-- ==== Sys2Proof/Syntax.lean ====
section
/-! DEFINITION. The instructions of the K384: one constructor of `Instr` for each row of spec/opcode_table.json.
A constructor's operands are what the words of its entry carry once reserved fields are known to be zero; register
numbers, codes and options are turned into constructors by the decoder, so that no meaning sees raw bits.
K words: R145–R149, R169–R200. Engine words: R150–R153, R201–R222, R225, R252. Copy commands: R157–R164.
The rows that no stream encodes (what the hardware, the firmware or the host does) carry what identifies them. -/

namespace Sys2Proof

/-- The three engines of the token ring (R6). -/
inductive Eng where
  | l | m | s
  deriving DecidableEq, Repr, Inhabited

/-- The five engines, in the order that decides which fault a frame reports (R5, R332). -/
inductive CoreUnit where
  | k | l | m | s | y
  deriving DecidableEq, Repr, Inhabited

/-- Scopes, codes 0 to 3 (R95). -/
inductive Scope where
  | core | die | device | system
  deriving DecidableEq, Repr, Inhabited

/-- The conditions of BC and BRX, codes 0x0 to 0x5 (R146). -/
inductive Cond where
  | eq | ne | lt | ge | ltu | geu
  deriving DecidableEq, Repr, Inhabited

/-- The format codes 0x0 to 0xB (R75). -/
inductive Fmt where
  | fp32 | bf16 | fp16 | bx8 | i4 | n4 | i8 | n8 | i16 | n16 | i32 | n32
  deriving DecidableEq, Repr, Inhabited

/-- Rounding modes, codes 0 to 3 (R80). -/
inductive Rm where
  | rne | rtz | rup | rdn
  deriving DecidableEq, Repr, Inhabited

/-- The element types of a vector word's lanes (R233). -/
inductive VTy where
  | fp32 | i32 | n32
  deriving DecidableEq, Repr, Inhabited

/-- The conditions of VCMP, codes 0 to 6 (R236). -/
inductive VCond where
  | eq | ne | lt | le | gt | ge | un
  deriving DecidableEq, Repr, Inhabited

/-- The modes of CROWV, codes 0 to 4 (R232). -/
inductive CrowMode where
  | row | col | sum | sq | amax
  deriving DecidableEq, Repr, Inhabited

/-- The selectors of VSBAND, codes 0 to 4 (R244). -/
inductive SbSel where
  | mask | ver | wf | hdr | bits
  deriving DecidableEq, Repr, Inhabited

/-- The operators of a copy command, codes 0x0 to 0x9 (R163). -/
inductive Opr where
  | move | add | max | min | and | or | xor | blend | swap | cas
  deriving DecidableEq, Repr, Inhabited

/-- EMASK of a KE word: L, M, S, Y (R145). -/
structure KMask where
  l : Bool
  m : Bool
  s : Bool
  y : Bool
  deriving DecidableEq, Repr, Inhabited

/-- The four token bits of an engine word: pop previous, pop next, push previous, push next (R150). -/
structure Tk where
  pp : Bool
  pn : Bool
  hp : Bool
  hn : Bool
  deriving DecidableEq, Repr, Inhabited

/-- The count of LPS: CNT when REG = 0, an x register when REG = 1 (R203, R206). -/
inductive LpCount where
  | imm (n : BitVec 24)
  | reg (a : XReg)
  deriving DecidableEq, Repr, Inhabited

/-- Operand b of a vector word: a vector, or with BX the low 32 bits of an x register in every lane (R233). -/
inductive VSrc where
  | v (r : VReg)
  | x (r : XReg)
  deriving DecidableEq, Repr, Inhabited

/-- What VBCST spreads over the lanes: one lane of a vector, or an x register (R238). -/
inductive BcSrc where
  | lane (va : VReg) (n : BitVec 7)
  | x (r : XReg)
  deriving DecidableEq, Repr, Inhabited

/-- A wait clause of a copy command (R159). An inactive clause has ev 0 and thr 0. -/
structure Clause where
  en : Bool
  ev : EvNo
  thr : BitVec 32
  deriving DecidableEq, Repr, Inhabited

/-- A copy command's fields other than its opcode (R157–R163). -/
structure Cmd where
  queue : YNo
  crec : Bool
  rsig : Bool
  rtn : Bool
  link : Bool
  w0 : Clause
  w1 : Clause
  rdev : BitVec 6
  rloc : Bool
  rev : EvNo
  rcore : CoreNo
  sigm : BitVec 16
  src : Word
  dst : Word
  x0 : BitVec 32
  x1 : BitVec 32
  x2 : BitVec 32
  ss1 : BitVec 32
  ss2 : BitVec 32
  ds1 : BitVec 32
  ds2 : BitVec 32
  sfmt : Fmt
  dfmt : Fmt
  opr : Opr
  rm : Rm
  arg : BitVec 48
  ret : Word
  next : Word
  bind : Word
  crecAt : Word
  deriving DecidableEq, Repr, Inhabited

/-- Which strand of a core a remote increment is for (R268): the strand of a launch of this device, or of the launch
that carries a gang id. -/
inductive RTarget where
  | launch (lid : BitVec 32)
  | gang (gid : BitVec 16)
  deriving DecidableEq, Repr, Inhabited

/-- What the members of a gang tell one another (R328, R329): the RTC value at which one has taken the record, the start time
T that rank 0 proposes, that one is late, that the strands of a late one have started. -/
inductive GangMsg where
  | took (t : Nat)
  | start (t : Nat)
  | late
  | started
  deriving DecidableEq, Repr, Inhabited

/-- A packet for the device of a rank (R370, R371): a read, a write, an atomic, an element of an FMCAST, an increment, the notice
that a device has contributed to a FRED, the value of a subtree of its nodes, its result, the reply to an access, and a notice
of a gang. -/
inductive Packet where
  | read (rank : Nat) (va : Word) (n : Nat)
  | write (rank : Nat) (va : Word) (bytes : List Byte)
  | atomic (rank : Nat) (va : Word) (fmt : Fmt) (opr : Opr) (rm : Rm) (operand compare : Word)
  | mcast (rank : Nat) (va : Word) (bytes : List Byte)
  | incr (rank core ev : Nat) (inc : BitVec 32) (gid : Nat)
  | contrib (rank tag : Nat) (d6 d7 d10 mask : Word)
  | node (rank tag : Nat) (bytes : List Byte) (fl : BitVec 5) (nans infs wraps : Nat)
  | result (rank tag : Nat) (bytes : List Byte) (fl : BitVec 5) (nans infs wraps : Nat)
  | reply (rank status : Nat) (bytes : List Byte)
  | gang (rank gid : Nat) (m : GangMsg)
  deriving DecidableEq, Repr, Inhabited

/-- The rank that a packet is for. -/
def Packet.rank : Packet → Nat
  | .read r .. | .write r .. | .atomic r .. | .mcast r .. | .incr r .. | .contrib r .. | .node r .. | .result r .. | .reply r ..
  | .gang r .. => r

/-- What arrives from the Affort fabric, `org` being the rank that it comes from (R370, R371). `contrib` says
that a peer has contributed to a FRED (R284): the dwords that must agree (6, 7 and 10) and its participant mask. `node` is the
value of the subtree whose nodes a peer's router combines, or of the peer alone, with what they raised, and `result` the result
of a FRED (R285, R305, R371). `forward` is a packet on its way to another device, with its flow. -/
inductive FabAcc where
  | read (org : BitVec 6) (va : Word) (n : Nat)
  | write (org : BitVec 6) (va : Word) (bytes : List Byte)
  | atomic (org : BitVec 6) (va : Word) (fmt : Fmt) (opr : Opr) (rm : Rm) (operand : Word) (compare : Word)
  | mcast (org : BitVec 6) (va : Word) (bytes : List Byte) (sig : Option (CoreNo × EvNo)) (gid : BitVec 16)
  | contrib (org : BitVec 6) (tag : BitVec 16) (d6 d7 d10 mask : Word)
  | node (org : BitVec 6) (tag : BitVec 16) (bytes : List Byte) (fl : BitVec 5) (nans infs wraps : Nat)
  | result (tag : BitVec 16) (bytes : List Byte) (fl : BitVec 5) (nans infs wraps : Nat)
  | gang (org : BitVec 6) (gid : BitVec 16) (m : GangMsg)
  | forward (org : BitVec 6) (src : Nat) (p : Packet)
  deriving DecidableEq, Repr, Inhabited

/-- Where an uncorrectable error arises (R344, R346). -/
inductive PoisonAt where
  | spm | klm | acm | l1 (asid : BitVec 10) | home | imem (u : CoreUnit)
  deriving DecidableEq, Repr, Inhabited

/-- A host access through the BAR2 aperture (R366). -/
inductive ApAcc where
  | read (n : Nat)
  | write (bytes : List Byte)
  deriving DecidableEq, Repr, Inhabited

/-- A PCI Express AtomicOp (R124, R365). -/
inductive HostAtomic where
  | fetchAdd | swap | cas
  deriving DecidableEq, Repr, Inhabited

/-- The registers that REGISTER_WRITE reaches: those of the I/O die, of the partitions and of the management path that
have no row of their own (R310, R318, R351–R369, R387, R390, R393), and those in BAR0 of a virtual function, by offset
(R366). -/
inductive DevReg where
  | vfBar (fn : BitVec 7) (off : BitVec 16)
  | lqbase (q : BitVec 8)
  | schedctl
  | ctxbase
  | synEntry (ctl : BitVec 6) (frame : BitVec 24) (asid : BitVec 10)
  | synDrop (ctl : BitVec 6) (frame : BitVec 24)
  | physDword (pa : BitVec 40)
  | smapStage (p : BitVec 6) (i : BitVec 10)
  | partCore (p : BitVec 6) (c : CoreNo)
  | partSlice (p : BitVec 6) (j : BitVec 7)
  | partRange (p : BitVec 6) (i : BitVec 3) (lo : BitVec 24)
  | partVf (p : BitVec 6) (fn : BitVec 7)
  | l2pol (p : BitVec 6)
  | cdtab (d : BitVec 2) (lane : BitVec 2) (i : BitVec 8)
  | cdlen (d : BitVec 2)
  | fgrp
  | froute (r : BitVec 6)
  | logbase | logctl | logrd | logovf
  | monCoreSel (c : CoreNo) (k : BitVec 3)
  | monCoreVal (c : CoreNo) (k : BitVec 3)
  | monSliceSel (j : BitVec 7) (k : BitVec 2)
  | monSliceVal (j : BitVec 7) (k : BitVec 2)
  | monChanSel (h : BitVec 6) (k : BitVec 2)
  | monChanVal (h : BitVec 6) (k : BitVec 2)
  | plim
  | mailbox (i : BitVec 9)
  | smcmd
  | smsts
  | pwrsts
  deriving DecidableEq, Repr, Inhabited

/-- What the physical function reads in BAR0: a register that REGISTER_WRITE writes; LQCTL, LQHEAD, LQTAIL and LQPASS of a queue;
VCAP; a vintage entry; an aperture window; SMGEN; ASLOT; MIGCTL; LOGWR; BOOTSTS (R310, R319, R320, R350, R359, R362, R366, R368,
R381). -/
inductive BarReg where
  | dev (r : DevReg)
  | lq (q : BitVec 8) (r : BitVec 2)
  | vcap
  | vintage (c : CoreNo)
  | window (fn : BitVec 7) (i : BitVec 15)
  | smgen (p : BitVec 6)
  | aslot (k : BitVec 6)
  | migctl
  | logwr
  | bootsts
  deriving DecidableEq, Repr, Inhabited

§ DIRECTIONS FOR THIS TASK: Could you restate word for word the lines above from the one containing "structure Cmd where" through the one containing "ss1 : BitVec 32", both included, and nothing else?

§ SOLUTION TO THIS PROBLEM:
structure Cmd where
  queue : YNo
  crec : Bool
  rsig : Bool
  rtn : Bool
  link : Bool
  w0 : Clause
  w1 : Clause
  rdev : BitVec 6
  rloc : Bool
  rev : EvNo
  rcore : CoreNo
  sigm : BitVec 16
  src : Word
  dst : Word
  x0 : BitVec 32
  x1 : BitVec 32
  x2 : BitVec 32
  ss1 : BitVec 32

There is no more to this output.